• DATA SUPPLIED:
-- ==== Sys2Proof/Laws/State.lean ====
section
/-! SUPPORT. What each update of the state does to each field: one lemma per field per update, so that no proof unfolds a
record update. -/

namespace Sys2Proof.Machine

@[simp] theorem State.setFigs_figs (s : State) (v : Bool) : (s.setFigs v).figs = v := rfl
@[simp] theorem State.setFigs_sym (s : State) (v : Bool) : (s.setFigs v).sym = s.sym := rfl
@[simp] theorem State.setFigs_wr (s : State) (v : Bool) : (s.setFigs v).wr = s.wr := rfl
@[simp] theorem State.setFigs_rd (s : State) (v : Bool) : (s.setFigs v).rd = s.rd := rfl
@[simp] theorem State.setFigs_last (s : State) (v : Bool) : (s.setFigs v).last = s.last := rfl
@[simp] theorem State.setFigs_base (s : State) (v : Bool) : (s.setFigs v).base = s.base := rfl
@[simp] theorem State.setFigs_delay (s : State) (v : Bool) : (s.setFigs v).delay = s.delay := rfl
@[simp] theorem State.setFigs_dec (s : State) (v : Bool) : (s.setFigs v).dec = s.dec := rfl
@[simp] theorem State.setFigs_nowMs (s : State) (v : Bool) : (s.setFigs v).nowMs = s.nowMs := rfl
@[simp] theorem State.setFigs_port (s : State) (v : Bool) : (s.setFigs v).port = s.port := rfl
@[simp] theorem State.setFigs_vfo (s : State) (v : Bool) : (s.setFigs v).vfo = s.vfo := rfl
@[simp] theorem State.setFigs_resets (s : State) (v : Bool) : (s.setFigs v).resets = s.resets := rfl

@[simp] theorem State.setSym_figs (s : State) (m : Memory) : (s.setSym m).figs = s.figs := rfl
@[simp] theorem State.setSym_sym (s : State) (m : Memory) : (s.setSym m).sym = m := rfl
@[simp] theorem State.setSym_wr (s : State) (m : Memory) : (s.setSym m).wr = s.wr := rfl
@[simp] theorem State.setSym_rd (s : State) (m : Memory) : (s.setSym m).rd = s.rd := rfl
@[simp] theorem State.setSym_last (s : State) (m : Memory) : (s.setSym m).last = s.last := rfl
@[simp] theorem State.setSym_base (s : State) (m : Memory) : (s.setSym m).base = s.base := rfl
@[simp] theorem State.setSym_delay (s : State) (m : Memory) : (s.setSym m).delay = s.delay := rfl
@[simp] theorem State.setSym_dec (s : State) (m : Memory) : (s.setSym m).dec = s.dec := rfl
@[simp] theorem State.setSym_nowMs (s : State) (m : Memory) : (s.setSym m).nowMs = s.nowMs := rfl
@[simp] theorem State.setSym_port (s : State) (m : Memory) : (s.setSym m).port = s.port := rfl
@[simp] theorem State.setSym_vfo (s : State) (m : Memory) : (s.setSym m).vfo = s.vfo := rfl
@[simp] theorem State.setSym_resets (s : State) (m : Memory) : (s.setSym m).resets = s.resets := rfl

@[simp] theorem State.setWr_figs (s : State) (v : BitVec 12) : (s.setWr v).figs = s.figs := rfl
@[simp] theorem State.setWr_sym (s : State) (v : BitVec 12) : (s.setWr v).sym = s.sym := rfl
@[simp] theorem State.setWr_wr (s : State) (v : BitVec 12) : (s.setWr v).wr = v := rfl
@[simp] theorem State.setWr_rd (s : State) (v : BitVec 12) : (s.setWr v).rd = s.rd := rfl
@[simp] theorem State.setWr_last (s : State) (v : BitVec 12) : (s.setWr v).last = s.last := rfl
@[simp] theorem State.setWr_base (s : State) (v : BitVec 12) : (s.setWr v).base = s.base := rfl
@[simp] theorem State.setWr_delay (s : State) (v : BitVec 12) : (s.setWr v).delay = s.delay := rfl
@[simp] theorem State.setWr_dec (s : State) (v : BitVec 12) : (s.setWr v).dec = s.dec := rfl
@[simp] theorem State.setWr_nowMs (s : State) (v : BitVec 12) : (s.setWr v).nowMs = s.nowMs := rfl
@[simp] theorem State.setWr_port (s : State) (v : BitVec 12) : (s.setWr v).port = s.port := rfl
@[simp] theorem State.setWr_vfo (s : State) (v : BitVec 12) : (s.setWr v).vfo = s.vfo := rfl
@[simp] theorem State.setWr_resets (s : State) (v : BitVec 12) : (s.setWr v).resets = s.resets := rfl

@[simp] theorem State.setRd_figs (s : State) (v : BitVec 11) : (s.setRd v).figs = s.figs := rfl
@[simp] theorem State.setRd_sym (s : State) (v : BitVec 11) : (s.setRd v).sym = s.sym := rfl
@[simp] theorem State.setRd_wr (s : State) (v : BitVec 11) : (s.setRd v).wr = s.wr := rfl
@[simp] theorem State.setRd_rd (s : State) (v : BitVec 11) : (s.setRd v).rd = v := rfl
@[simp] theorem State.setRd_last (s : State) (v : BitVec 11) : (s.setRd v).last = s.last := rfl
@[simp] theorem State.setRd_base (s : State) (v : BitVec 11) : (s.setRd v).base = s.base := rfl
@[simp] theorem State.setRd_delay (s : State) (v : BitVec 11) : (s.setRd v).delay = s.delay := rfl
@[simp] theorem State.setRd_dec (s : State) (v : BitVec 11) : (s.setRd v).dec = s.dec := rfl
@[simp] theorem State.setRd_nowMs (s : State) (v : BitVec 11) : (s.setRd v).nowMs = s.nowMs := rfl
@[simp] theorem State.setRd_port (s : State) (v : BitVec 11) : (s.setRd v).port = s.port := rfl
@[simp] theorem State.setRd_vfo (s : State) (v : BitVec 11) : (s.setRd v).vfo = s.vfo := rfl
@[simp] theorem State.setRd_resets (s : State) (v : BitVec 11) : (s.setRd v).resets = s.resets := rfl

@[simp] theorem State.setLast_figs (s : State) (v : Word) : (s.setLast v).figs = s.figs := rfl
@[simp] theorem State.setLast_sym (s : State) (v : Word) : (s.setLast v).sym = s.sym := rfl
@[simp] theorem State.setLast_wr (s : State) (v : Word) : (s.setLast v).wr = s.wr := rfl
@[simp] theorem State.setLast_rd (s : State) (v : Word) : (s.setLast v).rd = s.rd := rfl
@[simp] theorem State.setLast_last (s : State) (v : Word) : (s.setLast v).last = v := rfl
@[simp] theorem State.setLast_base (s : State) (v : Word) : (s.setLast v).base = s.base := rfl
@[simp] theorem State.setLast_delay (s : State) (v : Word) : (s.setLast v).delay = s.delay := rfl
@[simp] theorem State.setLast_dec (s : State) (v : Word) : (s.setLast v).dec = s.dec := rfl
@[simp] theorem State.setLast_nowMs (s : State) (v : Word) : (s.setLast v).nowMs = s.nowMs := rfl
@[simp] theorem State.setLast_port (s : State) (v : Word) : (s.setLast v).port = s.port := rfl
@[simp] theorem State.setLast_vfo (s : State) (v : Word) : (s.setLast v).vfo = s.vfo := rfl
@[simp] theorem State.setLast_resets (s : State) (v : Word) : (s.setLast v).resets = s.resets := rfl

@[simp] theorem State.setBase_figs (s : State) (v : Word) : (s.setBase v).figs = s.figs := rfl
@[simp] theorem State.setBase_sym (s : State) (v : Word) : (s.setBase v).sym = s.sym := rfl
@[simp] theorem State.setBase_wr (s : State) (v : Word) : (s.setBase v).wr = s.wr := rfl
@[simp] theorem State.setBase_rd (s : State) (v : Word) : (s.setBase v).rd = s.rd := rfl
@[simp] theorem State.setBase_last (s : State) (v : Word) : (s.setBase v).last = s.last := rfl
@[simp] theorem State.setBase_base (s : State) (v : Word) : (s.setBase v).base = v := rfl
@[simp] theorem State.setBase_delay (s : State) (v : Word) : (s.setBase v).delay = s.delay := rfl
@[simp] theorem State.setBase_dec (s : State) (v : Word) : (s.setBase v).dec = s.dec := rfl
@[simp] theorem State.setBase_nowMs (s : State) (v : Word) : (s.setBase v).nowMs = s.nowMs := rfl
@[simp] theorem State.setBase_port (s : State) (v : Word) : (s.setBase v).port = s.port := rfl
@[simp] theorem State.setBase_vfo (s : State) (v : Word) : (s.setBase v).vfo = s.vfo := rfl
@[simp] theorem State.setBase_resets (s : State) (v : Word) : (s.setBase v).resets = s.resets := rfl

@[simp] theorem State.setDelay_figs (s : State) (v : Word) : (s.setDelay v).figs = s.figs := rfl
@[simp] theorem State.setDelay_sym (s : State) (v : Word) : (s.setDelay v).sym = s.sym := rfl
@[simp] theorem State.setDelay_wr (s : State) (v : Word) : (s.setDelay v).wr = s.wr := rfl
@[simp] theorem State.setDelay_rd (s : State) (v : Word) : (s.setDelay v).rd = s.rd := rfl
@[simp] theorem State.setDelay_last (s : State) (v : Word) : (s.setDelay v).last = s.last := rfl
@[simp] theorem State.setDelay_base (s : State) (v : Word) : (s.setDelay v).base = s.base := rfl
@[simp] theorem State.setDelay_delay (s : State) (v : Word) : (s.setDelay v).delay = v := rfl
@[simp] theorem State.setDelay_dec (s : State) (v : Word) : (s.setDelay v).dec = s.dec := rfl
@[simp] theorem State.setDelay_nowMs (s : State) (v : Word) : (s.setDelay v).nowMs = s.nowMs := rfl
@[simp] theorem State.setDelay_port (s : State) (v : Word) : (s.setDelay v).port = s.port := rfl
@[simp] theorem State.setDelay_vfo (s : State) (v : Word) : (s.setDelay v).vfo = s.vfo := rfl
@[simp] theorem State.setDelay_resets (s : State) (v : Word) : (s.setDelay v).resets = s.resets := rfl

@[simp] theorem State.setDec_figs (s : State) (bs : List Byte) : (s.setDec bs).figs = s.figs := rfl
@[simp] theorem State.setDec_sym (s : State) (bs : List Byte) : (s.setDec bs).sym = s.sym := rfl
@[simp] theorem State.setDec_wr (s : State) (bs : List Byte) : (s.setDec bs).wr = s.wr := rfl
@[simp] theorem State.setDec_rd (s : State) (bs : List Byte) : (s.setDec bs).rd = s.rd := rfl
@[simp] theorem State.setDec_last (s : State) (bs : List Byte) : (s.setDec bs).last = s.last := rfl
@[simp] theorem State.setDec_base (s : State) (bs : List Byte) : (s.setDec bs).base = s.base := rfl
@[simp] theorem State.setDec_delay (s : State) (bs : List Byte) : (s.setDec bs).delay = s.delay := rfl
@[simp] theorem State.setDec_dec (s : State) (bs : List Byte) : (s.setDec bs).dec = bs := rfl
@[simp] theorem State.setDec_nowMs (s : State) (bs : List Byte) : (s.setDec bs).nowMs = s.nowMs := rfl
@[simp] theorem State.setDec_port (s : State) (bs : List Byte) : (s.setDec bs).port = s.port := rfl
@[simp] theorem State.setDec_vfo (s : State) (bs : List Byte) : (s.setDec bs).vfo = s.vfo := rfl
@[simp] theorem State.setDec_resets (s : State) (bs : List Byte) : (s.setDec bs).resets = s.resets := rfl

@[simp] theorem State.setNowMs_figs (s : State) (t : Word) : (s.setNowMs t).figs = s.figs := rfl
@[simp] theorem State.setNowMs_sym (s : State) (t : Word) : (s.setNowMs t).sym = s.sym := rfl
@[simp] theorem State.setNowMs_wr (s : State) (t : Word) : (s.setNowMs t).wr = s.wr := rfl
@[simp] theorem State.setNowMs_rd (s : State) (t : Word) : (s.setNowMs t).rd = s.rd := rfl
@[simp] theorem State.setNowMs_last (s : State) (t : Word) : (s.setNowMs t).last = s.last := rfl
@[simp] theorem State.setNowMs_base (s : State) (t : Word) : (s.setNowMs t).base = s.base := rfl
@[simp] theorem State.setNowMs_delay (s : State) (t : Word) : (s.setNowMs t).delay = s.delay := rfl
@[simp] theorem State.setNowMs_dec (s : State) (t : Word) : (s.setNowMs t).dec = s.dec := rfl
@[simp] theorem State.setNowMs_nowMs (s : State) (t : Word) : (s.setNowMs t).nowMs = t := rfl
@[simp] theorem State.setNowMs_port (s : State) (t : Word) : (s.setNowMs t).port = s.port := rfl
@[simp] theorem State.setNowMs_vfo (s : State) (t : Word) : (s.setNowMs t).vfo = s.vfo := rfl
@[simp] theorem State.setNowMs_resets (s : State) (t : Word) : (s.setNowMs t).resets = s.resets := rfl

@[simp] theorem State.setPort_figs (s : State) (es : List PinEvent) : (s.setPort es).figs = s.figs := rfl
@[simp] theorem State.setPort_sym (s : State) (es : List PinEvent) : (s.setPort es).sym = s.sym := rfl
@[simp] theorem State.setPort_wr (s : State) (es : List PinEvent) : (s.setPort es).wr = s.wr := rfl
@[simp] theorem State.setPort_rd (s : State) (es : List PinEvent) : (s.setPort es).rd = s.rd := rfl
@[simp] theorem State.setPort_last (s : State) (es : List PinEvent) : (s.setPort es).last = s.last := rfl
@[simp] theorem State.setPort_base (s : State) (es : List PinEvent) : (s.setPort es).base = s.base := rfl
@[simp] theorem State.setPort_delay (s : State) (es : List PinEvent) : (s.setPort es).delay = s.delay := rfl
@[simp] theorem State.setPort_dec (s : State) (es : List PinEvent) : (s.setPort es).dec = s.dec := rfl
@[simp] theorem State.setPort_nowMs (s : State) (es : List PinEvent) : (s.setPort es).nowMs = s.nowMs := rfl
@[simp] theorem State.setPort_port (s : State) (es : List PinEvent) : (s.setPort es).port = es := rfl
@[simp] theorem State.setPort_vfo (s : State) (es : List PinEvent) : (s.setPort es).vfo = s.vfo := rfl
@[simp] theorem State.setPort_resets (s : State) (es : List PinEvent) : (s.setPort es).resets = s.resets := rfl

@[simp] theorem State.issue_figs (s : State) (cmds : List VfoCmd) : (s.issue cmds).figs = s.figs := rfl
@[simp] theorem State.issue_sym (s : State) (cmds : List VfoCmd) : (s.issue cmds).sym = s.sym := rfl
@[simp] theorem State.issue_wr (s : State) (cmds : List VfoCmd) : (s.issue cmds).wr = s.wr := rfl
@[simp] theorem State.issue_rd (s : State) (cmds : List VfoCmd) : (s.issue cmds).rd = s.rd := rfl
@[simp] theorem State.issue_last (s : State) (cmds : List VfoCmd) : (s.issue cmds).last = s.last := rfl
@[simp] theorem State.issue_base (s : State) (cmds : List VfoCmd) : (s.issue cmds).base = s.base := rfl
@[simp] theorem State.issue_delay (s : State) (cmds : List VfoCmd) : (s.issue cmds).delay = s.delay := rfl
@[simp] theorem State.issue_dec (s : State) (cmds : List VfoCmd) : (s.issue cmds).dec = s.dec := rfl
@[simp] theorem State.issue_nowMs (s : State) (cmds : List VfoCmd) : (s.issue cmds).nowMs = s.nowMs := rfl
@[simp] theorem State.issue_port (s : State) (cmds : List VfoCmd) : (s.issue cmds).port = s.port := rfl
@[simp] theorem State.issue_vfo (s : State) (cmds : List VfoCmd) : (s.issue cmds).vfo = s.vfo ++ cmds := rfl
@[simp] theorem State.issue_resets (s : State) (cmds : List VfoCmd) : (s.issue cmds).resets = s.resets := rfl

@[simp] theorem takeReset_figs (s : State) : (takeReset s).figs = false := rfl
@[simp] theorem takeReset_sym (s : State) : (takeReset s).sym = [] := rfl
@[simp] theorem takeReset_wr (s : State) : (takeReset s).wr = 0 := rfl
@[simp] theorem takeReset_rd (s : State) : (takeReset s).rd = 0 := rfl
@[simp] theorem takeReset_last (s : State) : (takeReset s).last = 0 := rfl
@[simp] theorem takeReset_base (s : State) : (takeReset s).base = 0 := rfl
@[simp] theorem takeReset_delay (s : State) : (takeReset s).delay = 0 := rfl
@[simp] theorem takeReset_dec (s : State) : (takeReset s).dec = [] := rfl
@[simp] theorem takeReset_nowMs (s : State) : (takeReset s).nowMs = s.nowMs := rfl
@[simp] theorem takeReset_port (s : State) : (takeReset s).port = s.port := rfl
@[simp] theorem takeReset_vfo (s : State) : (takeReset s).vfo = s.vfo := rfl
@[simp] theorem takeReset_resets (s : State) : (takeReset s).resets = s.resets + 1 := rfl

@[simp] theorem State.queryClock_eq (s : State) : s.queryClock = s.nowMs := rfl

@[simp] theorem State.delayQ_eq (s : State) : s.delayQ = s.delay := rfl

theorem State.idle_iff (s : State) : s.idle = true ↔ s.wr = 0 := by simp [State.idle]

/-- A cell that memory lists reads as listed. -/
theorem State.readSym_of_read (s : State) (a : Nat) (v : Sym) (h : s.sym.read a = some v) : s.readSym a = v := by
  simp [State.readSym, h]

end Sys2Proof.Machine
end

---

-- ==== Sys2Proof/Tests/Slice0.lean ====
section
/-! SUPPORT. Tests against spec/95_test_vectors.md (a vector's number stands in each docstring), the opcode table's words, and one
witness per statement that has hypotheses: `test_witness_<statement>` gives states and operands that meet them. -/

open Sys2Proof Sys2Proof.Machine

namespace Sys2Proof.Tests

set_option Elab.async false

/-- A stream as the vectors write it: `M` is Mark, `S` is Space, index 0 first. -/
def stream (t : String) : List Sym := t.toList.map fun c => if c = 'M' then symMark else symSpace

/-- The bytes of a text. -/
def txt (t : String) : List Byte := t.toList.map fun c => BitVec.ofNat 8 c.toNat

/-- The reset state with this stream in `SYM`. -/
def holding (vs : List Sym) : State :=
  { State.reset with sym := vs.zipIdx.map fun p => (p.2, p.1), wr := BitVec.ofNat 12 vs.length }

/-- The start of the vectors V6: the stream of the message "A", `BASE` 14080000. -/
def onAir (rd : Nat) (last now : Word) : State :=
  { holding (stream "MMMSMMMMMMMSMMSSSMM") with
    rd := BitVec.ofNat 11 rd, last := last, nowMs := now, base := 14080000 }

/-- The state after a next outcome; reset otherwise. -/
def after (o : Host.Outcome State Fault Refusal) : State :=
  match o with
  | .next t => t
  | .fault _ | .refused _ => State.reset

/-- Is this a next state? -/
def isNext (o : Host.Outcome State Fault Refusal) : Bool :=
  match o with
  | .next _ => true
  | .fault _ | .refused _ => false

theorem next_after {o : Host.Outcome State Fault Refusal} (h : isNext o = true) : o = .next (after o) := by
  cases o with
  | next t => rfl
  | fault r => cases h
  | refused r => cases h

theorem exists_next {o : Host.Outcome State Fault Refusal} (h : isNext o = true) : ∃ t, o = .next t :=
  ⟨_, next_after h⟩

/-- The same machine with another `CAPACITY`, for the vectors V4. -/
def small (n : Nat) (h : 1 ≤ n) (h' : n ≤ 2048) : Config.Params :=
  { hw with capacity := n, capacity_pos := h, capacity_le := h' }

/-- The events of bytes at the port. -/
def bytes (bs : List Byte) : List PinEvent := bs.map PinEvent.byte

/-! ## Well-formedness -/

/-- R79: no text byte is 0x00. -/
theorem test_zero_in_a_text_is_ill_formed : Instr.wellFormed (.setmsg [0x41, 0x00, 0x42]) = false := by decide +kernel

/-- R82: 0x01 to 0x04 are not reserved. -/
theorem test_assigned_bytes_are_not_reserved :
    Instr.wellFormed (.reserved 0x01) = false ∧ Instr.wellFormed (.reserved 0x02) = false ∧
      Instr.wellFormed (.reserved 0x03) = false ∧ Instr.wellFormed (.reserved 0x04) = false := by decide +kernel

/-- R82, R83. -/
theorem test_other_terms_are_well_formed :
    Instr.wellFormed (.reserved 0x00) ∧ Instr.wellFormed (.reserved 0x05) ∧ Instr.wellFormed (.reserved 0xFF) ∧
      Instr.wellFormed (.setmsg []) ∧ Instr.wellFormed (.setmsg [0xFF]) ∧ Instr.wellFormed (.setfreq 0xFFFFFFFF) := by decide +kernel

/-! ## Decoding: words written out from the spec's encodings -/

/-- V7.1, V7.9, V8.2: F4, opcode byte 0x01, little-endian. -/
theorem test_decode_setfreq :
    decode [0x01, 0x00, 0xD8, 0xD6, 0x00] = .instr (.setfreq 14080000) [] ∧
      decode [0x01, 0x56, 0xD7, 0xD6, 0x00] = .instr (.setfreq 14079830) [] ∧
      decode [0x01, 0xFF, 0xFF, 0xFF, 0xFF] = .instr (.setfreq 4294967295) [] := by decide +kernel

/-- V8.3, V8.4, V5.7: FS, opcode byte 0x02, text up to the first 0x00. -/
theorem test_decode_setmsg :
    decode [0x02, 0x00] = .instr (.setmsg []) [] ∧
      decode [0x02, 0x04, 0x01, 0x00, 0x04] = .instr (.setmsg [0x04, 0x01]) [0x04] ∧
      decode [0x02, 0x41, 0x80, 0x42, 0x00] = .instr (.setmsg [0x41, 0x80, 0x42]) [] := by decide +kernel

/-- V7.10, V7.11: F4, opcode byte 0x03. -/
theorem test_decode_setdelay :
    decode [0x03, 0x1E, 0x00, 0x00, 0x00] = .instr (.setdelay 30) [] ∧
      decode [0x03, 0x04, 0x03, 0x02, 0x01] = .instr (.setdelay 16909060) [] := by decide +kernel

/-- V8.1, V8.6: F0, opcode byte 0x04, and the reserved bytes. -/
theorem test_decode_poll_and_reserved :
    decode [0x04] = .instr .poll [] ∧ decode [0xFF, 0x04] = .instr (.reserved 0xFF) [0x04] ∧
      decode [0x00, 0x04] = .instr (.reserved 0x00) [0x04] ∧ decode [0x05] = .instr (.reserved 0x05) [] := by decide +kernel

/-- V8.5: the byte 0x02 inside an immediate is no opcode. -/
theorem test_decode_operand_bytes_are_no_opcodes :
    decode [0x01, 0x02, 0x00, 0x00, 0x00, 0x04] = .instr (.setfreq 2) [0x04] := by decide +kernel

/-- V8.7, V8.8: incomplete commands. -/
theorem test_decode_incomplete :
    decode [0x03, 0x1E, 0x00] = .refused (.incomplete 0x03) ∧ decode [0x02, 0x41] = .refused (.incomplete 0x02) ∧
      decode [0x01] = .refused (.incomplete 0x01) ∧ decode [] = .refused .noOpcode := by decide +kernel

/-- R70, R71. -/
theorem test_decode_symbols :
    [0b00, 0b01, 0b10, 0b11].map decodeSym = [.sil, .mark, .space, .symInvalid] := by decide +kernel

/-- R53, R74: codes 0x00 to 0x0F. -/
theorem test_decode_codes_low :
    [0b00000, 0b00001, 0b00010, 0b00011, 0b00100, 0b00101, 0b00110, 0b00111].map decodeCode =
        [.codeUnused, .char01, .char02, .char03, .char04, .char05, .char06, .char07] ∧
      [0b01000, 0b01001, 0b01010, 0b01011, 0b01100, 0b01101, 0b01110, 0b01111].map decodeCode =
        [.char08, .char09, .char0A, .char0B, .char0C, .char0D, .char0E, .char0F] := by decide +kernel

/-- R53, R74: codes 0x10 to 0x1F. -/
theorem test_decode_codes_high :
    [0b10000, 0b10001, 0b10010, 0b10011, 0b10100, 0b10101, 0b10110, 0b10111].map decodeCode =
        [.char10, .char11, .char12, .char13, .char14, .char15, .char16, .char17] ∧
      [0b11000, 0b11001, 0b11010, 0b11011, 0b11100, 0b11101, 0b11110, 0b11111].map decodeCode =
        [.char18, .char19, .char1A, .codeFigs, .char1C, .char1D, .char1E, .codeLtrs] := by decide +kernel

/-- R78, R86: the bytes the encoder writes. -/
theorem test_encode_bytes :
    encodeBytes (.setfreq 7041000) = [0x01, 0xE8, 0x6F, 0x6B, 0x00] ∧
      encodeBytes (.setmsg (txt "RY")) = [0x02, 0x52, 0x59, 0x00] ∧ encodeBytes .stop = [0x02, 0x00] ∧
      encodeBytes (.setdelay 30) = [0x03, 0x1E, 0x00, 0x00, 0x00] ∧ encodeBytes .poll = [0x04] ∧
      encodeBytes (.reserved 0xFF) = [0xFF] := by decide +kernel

• WORK REQUIRED:
From the listing above, return the lines starting at the one with "(s.setRd v).port = s.port := rfl" and ending at the one with "v).last = v := rfl", both kept, exactly as they appear and nothing more.

• SOLUTION TO THIS EXERCISE:
@[simp] theorem State.setRd_port (s : State) (v : BitVec 11) : (s.setRd v).port = s.port := rfl
@[simp] theorem State.setRd_vfo (s : State) (v : BitVec 11) : (s.setRd v).vfo = s.vfo := rfl
@[simp] theorem State.setRd_resets (s : State) (v : BitVec 11) : (s.setRd v).resets = s.resets := rfl

@[simp] theorem State.setLast_figs (s : State) (v : Word) : (s.setLast v).figs = s.figs := rfl
@[simp] theorem State.setLast_sym (s : State) (v : Word) : (s.setLast v).sym = s.sym := rfl
@[simp] theorem State.setLast_wr (s : State) (v : Word) : (s.setLast v).wr = s.wr := rfl
@[simp] theorem State.setLast_rd (s : State) (v : Word) : (s.setLast v).rd = s.rd := rfl
@[simp] theorem State.setLast_last (s : State) (v : Word) : (s.setLast v).last = v := rfl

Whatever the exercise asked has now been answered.